══ Task input
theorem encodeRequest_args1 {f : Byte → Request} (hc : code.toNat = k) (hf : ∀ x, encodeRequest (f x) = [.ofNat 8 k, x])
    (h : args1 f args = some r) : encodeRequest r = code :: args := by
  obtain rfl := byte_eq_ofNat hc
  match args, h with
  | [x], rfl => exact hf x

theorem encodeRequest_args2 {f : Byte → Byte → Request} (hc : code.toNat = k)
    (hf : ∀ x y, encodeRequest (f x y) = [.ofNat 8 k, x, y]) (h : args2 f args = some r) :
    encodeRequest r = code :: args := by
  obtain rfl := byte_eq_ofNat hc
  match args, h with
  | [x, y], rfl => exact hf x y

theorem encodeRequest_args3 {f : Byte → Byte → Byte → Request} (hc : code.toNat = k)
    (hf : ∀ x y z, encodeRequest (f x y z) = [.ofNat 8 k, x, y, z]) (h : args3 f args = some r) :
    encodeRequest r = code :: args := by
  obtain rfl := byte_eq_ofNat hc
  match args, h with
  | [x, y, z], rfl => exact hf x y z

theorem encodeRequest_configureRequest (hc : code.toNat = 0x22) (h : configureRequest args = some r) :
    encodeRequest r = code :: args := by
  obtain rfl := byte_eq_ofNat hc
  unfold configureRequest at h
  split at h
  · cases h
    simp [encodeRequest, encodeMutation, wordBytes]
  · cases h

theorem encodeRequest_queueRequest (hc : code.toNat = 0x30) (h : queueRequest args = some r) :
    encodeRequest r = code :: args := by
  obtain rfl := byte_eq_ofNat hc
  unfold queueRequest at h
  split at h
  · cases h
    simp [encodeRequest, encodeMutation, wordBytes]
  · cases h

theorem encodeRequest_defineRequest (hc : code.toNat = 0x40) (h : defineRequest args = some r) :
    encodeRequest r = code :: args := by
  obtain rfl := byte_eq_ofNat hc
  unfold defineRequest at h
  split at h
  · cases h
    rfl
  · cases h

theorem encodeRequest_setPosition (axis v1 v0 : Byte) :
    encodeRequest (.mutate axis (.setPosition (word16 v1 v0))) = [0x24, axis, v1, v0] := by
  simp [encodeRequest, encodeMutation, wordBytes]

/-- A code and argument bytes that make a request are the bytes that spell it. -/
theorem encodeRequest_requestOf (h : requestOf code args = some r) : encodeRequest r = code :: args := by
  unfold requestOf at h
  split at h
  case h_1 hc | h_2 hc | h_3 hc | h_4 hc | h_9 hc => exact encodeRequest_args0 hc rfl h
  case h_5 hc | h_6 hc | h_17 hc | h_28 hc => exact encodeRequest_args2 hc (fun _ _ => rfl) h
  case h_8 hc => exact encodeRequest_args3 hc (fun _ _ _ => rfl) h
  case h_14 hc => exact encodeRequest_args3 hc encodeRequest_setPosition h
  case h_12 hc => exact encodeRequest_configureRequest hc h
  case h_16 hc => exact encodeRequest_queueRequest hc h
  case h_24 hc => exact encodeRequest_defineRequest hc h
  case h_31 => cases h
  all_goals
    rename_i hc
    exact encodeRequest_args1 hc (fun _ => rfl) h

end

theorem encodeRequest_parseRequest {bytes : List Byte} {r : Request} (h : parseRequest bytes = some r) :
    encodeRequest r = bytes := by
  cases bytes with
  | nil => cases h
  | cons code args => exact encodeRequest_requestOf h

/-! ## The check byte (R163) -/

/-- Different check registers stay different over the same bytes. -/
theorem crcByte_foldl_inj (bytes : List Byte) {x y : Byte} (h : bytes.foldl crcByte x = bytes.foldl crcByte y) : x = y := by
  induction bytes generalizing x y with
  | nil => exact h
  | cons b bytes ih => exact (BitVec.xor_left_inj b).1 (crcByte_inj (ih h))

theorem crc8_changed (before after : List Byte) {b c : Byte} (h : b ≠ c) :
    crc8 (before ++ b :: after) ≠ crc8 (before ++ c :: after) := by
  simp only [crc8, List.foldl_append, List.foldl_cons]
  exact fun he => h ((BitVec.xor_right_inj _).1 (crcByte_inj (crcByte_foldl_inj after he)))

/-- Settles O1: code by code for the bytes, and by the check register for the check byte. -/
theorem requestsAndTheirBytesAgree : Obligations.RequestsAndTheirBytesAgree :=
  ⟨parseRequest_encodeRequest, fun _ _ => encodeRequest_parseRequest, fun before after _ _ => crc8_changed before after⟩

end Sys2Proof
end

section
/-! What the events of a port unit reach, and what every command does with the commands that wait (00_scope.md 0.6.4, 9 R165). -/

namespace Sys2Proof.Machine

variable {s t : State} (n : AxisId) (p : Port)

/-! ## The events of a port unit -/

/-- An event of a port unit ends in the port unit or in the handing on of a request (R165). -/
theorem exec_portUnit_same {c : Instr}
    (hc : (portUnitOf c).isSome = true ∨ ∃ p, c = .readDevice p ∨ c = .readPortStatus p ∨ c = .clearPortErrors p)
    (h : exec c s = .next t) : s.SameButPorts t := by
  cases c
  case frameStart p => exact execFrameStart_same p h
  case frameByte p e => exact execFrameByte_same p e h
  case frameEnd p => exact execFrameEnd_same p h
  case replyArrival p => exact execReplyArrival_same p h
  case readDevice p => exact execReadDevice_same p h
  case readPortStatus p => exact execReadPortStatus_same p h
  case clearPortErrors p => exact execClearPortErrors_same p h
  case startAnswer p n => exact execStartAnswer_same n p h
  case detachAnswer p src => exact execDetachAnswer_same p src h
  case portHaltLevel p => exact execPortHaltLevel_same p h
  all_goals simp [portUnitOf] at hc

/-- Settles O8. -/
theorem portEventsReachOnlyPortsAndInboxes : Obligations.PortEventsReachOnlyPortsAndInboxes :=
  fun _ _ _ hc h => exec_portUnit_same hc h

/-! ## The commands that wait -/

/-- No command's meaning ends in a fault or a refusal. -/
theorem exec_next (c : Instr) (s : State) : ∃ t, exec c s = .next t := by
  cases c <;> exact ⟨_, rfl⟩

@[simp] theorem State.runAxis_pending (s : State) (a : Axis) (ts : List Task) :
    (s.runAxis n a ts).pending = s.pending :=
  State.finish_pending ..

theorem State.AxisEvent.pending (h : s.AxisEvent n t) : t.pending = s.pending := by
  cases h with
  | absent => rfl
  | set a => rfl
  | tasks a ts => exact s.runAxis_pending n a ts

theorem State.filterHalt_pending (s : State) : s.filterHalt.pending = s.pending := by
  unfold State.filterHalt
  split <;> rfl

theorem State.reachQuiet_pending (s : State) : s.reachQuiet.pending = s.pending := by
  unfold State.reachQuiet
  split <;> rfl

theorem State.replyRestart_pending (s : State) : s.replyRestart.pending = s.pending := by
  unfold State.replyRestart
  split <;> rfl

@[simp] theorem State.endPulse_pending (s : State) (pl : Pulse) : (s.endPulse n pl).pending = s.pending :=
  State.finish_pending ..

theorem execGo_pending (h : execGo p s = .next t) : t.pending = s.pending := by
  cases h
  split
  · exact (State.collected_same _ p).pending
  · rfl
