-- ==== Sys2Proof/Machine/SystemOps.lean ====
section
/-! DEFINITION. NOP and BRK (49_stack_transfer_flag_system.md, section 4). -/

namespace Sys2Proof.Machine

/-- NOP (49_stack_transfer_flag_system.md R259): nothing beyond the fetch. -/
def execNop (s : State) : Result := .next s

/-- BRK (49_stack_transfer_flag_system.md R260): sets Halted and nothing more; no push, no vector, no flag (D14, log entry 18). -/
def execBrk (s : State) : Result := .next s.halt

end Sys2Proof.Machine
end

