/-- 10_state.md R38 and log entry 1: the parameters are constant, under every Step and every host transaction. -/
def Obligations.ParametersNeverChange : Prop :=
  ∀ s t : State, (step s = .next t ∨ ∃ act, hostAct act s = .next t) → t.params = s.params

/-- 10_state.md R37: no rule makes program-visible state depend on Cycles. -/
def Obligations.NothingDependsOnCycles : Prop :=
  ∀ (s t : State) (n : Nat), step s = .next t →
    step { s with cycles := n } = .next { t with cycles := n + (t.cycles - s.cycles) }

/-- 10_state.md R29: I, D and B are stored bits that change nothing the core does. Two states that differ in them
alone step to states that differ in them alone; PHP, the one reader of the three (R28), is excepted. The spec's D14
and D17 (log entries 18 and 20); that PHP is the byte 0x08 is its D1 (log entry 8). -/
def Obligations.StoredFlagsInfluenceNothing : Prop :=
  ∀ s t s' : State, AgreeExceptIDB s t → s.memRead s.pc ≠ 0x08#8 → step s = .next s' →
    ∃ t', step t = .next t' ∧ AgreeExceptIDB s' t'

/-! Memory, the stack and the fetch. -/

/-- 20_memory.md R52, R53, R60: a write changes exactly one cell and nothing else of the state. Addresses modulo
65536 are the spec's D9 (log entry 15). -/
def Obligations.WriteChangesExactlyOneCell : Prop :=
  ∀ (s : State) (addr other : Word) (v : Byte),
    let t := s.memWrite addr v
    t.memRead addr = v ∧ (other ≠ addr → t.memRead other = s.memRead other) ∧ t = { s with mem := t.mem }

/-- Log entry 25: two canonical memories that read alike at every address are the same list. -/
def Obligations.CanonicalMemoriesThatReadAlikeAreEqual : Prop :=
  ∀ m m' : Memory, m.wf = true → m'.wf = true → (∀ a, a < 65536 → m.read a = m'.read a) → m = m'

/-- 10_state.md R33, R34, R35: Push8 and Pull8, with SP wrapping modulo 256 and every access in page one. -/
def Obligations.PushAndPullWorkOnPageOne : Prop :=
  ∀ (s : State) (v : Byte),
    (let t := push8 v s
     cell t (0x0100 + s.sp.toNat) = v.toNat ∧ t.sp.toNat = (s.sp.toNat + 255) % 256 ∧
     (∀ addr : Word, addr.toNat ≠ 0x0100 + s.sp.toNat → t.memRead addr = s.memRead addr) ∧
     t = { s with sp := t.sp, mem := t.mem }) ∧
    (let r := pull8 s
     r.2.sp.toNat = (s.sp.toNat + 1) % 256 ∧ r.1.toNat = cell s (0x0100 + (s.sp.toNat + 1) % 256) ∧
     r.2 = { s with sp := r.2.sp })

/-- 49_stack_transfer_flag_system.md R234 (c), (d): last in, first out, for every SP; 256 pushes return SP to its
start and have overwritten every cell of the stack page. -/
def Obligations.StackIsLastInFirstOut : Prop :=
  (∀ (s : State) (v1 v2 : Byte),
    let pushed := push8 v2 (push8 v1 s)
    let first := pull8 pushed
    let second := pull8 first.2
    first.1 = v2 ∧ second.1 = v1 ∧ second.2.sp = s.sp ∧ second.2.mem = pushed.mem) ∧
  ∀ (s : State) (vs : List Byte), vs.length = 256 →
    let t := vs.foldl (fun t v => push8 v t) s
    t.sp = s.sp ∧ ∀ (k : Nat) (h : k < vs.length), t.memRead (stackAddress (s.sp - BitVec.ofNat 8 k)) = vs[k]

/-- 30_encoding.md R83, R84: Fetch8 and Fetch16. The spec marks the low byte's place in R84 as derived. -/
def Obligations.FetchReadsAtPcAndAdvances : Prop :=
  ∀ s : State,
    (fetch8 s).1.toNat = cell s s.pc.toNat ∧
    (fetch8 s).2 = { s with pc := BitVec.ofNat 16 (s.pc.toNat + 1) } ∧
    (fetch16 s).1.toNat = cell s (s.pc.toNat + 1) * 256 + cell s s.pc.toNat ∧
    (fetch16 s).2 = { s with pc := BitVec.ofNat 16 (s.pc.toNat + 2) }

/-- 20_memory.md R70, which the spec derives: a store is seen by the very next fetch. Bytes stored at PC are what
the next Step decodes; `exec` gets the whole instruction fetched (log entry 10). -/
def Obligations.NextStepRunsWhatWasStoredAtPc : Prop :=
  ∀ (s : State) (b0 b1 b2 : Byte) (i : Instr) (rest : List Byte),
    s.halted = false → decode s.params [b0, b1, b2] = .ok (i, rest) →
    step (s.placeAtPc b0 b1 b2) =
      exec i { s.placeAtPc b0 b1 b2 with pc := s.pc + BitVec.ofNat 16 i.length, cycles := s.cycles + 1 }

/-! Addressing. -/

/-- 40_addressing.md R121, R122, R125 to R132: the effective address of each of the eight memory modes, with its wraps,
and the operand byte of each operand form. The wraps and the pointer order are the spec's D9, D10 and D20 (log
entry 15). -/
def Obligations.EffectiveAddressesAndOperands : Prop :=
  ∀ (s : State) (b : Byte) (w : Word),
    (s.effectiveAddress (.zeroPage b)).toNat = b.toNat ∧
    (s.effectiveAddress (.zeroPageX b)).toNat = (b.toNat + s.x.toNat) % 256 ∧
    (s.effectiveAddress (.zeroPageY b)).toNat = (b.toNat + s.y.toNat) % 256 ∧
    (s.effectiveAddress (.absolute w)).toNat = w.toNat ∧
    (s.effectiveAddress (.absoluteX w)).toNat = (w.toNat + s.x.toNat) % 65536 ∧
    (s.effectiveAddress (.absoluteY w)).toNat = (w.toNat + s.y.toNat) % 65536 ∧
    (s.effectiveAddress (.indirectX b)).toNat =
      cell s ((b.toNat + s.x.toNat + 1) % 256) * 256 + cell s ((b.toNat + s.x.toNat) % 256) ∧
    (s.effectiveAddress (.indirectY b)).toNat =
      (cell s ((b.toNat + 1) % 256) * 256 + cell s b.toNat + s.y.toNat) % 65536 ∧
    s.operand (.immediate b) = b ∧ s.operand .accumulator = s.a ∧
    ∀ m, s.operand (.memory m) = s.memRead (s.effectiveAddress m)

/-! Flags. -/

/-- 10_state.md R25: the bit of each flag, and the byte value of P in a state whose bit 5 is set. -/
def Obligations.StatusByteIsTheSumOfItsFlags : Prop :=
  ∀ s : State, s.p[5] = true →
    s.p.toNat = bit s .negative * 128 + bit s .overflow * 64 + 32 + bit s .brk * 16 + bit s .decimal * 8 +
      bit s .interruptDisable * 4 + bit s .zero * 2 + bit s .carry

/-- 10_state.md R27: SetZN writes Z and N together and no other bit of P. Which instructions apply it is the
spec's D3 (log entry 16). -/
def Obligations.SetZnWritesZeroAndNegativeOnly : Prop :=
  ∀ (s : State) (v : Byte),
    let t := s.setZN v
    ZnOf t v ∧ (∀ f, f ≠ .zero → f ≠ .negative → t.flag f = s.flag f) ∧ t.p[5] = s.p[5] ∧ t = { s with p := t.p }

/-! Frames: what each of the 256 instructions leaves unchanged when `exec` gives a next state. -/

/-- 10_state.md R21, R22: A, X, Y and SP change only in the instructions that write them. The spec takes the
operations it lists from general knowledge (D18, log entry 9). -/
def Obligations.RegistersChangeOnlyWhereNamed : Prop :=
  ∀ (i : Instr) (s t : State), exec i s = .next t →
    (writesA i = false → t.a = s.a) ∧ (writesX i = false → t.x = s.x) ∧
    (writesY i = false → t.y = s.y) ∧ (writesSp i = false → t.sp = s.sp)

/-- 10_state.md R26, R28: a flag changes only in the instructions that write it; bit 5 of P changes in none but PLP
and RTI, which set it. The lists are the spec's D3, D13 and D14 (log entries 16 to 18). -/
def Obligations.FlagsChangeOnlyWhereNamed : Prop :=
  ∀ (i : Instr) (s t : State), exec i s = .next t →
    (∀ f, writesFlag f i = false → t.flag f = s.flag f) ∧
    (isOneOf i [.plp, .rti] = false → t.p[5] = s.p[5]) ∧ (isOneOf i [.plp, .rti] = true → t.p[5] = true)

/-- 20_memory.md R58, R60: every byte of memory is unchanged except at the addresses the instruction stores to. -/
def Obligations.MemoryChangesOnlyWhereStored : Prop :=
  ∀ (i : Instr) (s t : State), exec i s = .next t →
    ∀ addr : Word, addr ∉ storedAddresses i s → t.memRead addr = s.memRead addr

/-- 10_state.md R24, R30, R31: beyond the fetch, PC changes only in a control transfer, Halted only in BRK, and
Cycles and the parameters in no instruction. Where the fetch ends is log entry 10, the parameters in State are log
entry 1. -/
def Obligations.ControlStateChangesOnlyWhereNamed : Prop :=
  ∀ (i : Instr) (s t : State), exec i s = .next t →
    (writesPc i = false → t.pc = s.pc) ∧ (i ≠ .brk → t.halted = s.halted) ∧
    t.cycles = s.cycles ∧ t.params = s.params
════
» Aim of the exercise
Look above for the line with "page one. -/" and the line with "t.sp = s.sp ∧". Write out those two lines and all the lines between them, exactly, and no others.

» Completed task
/-- 10_state.md R33, R34, R35: Push8 and Pull8, with SP wrapping modulo 256 and every access in page one. -/
def Obligations.PushAndPullWorkOnPageOne : Prop :=
  ∀ (s : State) (v : Byte),
    (let t := push8 v s
     cell t (0x0100 + s.sp.toNat) = v.toNat ∧ t.sp.toNat = (s.sp.toNat + 255) % 256 ∧
     (∀ addr : Word, addr.toNat ≠ 0x0100 + s.sp.toNat → t.memRead addr = s.memRead addr) ∧
     t = { s with sp := t.sp, mem := t.mem }) ∧
    (let r := pull8 s
     r.2.sp.toNat = (s.sp.toNat + 1) % 256 ∧ r.1.toNat = cell s (0x0100 + (s.sp.toNat + 1) % 256) ∧
     r.2 = { s with sp := r.2.sp })

/-- 49_stack_transfer_flag_system.md R234 (c), (d): last in, first out, for every SP; 256 pushes return SP to its
start and have overwritten every cell of the stack page. -/
def Obligations.StackIsLastInFirstOut : Prop :=
  (∀ (s : State) (v1 v2 : Byte),
    let pushed := push8 v2 (push8 v1 s)
    let first := pull8 pushed
    let second := pull8 first.2
    first.1 = v2 ∧ second.1 = v1 ∧ second.2.sp = s.sp ∧ second.2.mem = pushed.mem) ∧
  ∀ (s : State) (vs : List Byte), vs.length = 256 →
    let t := vs.foldl (fun t v => push8 v t) s
    t.sp = s.sp ∧ ∀ (k : Nat) (h : k < vs.length), t.memRead (stackAddress (s.sp - BitVec.ofNat 8 k)) = vs[k]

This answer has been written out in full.